- **Task directions**
Give back only the lines in the records below from the one with "def State.killRay (s" to the one with "let upc := if", both inclusive, word for word.

─── Input data

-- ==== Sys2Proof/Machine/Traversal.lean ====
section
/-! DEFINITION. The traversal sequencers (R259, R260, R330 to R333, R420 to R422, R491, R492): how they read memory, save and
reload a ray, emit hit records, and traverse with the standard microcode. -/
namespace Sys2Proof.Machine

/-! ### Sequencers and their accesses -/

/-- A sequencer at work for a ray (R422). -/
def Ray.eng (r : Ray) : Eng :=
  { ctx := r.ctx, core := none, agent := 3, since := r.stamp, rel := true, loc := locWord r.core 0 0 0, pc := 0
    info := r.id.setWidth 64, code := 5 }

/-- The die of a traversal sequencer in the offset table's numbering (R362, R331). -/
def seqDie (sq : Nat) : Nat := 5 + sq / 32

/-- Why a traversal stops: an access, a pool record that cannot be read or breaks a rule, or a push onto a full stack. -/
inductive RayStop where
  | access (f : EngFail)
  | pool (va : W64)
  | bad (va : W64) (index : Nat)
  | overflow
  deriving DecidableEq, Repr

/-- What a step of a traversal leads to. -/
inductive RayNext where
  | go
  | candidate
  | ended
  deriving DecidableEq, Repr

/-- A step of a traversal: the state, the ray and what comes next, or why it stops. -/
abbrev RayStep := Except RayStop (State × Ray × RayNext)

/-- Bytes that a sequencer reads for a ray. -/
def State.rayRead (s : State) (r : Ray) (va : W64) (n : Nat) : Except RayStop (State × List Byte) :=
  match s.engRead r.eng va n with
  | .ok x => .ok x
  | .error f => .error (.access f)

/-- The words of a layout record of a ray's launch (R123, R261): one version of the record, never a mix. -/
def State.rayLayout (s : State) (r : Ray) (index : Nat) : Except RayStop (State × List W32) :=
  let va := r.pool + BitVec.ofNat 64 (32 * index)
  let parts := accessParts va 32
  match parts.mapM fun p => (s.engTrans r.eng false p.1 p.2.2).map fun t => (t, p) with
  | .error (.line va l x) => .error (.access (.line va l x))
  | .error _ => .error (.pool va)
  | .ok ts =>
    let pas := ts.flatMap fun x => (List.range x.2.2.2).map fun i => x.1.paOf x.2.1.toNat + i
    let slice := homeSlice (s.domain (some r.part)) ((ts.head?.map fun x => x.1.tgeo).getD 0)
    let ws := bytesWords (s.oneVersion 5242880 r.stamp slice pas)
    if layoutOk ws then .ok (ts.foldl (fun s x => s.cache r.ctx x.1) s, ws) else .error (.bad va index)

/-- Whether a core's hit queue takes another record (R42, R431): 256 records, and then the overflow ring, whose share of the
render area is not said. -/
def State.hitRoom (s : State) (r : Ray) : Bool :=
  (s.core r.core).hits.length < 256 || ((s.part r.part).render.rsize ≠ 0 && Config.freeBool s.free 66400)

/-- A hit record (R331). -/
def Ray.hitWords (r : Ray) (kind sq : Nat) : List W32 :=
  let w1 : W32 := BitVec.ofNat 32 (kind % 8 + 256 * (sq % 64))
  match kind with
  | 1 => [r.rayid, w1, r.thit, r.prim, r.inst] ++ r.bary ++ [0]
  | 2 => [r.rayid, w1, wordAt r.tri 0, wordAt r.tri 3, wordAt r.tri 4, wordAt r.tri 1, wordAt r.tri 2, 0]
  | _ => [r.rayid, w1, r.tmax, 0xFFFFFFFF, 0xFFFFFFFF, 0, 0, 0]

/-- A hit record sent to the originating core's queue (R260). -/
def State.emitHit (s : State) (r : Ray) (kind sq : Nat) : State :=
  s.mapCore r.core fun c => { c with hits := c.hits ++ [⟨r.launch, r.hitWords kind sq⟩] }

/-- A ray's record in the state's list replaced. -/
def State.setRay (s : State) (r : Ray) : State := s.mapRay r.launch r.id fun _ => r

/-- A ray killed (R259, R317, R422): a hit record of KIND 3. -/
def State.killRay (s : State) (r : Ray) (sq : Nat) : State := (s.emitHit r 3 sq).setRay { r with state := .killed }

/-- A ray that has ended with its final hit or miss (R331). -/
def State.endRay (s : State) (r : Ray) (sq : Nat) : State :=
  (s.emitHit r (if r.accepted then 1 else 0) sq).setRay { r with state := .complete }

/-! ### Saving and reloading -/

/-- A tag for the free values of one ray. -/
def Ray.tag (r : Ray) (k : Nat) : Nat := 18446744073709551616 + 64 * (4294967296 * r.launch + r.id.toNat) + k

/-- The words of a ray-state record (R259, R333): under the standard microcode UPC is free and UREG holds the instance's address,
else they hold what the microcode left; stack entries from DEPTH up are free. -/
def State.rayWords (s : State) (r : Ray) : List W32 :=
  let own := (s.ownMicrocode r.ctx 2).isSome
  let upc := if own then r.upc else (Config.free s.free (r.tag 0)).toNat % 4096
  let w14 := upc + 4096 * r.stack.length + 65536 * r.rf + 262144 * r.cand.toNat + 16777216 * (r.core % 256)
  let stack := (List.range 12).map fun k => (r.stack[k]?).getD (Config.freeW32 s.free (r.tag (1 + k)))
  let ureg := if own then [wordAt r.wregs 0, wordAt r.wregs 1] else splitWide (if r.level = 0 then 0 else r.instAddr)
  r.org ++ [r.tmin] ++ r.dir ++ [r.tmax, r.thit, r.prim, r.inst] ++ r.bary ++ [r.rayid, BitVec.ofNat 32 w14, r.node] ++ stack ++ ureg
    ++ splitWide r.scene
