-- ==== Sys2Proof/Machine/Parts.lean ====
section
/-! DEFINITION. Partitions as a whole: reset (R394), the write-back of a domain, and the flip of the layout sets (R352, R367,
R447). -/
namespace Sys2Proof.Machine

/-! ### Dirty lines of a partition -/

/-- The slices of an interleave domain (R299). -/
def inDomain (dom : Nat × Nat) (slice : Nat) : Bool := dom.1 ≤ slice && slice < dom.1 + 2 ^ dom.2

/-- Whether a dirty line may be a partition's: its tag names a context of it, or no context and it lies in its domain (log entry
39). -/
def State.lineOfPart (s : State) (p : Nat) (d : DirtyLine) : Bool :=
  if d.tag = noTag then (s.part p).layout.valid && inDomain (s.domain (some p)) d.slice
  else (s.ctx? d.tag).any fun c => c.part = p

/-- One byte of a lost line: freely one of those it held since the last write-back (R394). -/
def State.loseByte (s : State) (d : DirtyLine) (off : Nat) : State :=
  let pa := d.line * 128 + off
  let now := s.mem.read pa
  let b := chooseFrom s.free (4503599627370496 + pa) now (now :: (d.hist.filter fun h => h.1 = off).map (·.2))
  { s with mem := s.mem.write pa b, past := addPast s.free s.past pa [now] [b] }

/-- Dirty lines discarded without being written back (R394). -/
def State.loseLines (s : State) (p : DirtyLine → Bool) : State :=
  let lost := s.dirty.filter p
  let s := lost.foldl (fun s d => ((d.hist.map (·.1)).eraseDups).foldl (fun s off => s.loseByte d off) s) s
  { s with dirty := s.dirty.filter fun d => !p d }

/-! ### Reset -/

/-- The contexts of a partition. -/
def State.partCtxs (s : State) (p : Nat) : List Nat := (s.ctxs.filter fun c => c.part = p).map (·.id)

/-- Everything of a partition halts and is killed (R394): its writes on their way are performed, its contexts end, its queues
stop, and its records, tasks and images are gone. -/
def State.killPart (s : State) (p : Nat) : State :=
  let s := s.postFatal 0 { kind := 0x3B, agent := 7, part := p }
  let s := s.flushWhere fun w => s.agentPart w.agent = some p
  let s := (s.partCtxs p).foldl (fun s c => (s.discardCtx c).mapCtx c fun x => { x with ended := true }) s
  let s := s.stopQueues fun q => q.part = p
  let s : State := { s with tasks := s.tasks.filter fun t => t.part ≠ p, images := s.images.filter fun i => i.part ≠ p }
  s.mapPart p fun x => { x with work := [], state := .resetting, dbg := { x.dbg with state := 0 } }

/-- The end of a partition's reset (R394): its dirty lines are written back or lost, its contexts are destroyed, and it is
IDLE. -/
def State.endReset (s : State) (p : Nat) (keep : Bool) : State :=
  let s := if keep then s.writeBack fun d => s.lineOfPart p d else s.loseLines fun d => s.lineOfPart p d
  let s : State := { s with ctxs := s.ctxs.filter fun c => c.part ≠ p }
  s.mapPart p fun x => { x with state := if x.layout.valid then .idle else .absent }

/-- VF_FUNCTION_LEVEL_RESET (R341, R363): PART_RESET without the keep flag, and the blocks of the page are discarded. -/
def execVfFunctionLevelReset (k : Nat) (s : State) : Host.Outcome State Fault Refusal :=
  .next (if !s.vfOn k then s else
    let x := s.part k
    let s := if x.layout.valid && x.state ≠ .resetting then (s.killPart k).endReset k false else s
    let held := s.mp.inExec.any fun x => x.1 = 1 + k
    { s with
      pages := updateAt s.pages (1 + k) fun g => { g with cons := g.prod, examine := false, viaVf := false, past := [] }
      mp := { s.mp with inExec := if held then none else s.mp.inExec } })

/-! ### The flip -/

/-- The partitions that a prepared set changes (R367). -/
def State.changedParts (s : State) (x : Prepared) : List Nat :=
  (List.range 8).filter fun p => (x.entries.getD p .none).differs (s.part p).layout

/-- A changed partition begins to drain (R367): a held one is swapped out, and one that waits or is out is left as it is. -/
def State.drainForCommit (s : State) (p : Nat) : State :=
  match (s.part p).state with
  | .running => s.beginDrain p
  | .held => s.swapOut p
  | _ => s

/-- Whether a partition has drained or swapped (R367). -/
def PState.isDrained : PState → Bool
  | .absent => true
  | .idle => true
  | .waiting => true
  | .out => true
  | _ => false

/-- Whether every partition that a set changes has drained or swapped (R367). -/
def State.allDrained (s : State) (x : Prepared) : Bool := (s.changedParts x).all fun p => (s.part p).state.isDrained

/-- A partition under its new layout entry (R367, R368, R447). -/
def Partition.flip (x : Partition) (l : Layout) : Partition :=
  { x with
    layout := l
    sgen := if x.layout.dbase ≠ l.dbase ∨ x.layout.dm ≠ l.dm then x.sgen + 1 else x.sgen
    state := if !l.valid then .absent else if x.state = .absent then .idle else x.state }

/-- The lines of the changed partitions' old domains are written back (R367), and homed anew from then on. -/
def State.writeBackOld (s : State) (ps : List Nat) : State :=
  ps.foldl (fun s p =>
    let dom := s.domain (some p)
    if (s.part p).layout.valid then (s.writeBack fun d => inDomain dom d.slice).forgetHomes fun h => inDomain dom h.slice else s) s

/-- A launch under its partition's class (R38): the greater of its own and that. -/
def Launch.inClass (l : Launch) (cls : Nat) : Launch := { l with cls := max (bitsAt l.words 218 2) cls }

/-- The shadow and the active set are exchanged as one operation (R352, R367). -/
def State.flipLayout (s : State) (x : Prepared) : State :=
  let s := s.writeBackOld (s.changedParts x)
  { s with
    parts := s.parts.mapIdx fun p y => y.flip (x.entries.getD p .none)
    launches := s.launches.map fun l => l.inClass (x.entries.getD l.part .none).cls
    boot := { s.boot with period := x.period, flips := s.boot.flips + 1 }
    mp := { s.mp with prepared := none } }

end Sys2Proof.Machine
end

──────

- **Response**
def State.killRay (s : State) (r : Ray) (sq : Nat) : State := (s.emitHit r 3 sq).setRay { r with state := .killed }

/-- A ray that has ended with its final hit or miss (R331). -/
def State.endRay (s : State) (r : Ray) (sq : Nat) : State :=
  (s.emitHit r (if r.accepted then 1 else 0) sq).setRay { r with state := .complete }

/-! ### Saving and reloading -/

/-- A tag for the free values of one ray. -/
def Ray.tag (r : Ray) (k : Nat) : Nat := 18446744073709551616 + 64 * (4294967296 * r.launch + r.id.toNat) + k

/-- The words of a ray-state record (R259, R333): under the standard microcode UPC is free and UREG holds the instance's address,
else they hold what the microcode left; stack entries from DEPTH up are free. -/
def State.rayWords (s : State) (r : Ray) : List W32 :=
  let own := (s.ownMicrocode r.ctx 2).isSome
  let upc := if own then r.upc else (Config.free s.free (r.tag 0)).toNat % 4096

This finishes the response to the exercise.